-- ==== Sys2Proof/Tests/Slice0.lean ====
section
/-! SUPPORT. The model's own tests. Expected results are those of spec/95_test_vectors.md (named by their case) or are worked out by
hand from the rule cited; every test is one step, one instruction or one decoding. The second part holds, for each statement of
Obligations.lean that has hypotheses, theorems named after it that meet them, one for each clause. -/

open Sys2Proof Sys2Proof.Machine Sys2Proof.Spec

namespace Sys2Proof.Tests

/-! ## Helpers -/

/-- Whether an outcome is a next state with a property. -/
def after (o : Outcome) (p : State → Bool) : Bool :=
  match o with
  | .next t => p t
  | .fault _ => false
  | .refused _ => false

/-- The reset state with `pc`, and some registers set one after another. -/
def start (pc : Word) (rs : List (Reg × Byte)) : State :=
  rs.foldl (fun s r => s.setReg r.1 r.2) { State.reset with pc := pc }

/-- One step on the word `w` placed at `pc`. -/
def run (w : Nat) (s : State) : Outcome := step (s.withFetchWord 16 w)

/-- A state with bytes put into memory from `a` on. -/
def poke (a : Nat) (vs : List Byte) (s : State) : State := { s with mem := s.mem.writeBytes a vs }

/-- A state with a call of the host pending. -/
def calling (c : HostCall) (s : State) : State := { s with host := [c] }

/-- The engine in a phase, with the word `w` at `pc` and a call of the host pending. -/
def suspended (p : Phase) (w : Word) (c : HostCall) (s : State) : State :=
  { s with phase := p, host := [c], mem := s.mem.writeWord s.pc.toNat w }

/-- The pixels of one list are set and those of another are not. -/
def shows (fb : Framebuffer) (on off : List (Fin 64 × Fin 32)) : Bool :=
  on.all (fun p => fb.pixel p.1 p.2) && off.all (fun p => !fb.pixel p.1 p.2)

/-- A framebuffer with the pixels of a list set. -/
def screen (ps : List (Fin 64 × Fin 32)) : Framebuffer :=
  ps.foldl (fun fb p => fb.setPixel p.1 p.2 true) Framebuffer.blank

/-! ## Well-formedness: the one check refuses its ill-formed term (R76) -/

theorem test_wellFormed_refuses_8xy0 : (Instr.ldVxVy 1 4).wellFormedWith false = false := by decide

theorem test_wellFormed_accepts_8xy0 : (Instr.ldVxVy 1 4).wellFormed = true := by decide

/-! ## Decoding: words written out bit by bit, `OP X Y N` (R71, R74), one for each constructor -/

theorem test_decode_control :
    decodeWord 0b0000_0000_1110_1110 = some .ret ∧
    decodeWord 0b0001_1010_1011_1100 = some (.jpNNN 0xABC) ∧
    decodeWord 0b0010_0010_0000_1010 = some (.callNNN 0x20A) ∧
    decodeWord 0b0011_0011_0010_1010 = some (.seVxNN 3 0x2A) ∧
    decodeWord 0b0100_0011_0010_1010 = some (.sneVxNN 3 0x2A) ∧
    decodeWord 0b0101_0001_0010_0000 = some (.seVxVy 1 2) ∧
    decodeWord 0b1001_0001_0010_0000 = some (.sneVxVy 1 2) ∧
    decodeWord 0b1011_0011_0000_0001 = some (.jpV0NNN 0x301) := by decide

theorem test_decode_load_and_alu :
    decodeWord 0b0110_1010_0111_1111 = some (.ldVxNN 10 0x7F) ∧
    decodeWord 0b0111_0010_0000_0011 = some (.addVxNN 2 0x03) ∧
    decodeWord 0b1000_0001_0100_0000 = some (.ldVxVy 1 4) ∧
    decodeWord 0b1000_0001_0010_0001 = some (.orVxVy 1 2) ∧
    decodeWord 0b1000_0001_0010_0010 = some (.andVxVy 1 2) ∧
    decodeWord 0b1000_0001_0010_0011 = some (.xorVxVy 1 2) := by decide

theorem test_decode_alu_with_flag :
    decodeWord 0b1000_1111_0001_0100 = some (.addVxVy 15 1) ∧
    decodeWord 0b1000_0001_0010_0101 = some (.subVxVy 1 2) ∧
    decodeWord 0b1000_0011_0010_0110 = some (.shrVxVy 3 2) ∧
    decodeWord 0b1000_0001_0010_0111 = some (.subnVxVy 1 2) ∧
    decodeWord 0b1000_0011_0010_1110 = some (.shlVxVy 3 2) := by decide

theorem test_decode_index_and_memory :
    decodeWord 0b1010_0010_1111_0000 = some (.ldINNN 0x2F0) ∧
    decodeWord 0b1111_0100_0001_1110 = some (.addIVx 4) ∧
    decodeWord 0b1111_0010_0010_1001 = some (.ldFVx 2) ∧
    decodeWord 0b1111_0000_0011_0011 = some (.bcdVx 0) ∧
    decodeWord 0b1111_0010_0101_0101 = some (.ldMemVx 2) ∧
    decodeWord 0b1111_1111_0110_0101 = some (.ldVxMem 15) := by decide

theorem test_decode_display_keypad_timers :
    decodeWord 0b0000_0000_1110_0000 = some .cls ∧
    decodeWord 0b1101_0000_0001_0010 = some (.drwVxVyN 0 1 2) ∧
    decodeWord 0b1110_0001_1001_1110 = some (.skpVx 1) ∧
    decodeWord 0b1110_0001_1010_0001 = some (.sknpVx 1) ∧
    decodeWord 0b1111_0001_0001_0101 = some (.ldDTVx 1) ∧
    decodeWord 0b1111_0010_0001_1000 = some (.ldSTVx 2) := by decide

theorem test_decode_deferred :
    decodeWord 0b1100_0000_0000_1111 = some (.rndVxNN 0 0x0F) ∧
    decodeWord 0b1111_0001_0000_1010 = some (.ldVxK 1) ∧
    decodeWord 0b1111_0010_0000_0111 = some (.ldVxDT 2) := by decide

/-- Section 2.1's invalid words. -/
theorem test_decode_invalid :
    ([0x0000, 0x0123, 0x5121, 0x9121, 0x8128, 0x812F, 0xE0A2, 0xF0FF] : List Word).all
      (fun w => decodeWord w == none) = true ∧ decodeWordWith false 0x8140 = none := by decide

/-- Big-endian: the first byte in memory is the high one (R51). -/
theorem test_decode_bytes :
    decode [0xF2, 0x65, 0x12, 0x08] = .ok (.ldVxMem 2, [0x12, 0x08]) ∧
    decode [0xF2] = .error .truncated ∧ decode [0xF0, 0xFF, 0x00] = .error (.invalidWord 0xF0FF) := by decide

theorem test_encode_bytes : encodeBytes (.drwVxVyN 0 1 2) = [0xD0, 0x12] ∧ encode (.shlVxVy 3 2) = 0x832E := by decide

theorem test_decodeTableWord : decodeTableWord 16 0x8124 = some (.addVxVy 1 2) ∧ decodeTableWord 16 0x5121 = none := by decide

******************************

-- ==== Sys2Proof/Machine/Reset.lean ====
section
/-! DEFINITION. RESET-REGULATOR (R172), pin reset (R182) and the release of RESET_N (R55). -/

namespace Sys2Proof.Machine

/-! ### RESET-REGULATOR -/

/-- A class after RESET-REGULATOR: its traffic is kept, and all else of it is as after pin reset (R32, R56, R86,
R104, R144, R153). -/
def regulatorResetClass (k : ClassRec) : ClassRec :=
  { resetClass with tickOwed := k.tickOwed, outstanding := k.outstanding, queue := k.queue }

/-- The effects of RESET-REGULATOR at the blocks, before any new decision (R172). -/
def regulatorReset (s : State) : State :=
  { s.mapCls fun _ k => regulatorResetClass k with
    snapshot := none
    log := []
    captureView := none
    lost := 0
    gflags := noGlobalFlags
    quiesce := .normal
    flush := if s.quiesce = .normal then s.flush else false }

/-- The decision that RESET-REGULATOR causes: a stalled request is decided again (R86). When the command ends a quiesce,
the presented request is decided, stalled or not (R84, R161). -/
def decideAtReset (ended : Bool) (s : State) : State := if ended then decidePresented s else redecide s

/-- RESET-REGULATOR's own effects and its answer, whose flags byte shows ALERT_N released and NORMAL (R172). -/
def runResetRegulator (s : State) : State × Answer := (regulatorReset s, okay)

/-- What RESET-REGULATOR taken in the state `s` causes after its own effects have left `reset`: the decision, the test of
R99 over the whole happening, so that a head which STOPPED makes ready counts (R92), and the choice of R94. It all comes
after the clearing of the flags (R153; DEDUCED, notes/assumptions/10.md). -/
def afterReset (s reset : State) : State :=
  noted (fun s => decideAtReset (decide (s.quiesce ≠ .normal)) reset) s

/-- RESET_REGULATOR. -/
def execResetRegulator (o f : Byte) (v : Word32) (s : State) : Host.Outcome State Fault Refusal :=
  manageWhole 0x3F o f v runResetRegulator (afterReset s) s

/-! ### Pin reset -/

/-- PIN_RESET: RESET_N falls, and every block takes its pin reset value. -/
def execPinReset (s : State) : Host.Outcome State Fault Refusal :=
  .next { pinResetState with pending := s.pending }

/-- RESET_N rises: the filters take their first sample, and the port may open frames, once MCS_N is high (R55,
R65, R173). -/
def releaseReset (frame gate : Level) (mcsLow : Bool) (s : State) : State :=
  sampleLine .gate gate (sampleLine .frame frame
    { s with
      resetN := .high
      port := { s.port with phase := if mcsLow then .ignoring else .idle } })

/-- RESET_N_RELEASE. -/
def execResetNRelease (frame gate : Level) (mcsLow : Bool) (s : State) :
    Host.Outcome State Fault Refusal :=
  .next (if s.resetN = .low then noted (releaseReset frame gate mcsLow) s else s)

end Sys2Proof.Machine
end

******************************

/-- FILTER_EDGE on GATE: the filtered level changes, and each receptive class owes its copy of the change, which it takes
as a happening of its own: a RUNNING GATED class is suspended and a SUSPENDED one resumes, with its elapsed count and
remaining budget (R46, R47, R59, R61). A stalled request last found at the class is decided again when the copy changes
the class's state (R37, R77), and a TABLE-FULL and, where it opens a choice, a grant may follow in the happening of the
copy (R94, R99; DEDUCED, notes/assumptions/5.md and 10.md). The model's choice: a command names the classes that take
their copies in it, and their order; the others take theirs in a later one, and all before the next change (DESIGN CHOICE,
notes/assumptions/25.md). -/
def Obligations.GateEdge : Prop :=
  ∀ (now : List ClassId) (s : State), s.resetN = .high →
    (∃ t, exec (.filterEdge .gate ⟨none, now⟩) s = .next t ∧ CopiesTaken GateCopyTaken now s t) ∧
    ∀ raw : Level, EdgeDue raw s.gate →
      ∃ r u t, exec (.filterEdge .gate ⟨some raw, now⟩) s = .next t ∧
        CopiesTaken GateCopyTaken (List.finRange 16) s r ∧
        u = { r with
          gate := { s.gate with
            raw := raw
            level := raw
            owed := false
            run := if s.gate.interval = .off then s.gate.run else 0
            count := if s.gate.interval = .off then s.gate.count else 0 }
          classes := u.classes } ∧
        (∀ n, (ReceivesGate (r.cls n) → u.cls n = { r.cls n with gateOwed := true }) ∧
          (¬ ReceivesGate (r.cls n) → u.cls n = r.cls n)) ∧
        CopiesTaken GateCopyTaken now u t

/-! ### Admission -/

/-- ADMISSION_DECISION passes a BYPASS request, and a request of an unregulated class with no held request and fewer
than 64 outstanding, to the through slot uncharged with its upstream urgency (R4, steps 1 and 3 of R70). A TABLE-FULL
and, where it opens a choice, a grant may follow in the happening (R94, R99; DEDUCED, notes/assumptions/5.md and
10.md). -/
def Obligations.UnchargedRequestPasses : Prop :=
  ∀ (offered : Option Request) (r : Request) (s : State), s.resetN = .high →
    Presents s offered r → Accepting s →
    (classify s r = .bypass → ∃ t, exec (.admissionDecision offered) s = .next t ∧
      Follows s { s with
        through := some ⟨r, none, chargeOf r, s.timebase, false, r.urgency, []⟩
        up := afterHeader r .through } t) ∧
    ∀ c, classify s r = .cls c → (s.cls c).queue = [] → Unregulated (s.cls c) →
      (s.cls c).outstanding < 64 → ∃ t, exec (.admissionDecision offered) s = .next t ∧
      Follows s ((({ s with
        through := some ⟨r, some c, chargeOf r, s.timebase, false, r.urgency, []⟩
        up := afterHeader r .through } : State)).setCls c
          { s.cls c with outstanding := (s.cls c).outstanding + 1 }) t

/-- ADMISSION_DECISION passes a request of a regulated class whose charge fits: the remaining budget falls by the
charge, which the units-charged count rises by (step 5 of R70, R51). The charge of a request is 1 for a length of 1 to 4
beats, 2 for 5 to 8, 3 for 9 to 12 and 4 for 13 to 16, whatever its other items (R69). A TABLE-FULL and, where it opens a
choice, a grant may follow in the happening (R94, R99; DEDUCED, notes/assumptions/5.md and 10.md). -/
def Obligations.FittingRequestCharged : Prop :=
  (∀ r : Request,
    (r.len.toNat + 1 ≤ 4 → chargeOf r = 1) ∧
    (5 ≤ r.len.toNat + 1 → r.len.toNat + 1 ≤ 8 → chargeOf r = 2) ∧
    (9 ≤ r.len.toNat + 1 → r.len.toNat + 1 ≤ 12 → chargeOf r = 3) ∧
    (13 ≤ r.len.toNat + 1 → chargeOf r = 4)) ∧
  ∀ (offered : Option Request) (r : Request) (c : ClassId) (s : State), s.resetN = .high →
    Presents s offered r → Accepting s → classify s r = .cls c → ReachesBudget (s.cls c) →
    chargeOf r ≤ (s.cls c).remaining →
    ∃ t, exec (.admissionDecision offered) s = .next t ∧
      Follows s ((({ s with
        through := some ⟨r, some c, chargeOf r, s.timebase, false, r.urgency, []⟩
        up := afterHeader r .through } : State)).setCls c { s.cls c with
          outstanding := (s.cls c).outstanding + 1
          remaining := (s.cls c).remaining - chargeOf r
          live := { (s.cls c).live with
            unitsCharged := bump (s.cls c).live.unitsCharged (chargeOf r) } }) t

******************************

Description of the task: Output the material above exactly, but only from the line that carries "as a happening" through the line that carries "remaining budget (R46, R47, R59, R61).".

Exercise result:
as a happening of its own: a RUNNING GATED class is suspended and a SUSPENDED one resumes, with its elapsed count and
remaining budget (R46, R47, R59, R61). A stalled request last found at the class is decided again when the copy changes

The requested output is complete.